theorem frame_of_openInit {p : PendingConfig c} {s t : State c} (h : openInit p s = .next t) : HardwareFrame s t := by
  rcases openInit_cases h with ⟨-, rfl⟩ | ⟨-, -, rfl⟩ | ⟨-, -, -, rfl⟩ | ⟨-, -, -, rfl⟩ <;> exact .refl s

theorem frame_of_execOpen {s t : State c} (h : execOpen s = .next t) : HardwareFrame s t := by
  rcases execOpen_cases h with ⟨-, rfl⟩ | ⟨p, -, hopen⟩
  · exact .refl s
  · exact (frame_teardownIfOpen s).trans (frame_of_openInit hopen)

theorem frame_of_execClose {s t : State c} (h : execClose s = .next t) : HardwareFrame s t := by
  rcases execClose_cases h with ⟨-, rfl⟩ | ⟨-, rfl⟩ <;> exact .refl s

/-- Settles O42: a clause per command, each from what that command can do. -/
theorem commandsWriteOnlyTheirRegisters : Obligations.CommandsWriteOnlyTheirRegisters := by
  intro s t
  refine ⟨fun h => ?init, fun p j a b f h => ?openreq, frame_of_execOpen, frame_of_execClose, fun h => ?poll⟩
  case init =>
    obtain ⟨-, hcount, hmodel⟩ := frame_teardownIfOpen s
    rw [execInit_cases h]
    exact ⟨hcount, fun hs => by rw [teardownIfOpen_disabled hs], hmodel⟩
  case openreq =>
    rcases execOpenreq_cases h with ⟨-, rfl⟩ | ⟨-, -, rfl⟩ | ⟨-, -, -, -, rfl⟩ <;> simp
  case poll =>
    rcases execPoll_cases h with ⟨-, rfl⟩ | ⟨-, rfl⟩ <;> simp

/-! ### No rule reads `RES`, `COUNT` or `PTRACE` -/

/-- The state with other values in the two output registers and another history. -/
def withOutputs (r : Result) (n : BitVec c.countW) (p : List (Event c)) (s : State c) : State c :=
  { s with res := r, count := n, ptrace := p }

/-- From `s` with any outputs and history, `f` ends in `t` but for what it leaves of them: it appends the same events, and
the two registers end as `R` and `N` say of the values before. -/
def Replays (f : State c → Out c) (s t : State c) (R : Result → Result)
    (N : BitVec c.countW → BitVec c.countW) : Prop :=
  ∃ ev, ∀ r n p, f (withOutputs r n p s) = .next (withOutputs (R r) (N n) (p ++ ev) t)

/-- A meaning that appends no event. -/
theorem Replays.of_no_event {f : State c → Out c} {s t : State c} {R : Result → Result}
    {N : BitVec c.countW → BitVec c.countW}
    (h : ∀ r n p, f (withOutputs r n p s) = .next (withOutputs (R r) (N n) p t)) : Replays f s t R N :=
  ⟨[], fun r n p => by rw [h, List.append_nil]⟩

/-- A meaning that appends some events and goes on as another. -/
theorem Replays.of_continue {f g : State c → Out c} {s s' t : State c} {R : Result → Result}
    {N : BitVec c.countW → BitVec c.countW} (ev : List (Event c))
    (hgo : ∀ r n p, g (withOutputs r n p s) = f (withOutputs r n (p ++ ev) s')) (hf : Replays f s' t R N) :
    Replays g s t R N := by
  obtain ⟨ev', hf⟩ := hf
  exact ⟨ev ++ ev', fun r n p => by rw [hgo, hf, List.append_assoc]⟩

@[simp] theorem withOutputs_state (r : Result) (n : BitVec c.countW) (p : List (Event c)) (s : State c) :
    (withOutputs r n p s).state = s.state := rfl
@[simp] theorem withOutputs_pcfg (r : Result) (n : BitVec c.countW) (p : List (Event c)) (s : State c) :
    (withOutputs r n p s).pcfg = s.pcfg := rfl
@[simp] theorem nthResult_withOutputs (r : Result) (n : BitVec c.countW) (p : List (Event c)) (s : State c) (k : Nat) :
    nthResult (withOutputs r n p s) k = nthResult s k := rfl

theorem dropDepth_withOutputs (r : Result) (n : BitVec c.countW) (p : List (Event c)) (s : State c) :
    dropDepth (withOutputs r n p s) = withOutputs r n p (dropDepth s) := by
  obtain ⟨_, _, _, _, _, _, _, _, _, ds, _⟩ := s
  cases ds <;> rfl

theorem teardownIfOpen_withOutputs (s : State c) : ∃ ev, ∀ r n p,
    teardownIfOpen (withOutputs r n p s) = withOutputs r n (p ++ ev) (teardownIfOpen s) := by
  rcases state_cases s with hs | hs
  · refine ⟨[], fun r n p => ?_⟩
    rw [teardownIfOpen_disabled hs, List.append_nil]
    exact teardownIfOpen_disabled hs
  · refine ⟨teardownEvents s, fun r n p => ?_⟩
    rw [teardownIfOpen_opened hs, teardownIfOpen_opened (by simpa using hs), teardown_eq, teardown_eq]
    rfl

___

REQUIREMENT: Among the lines above, find the ones containing "another" and copy them.

EXERCISE ANSWER:
/-- The state with other values in the two output registers and another history. -/
/-- A meaning that appends some events and goes on as another. -/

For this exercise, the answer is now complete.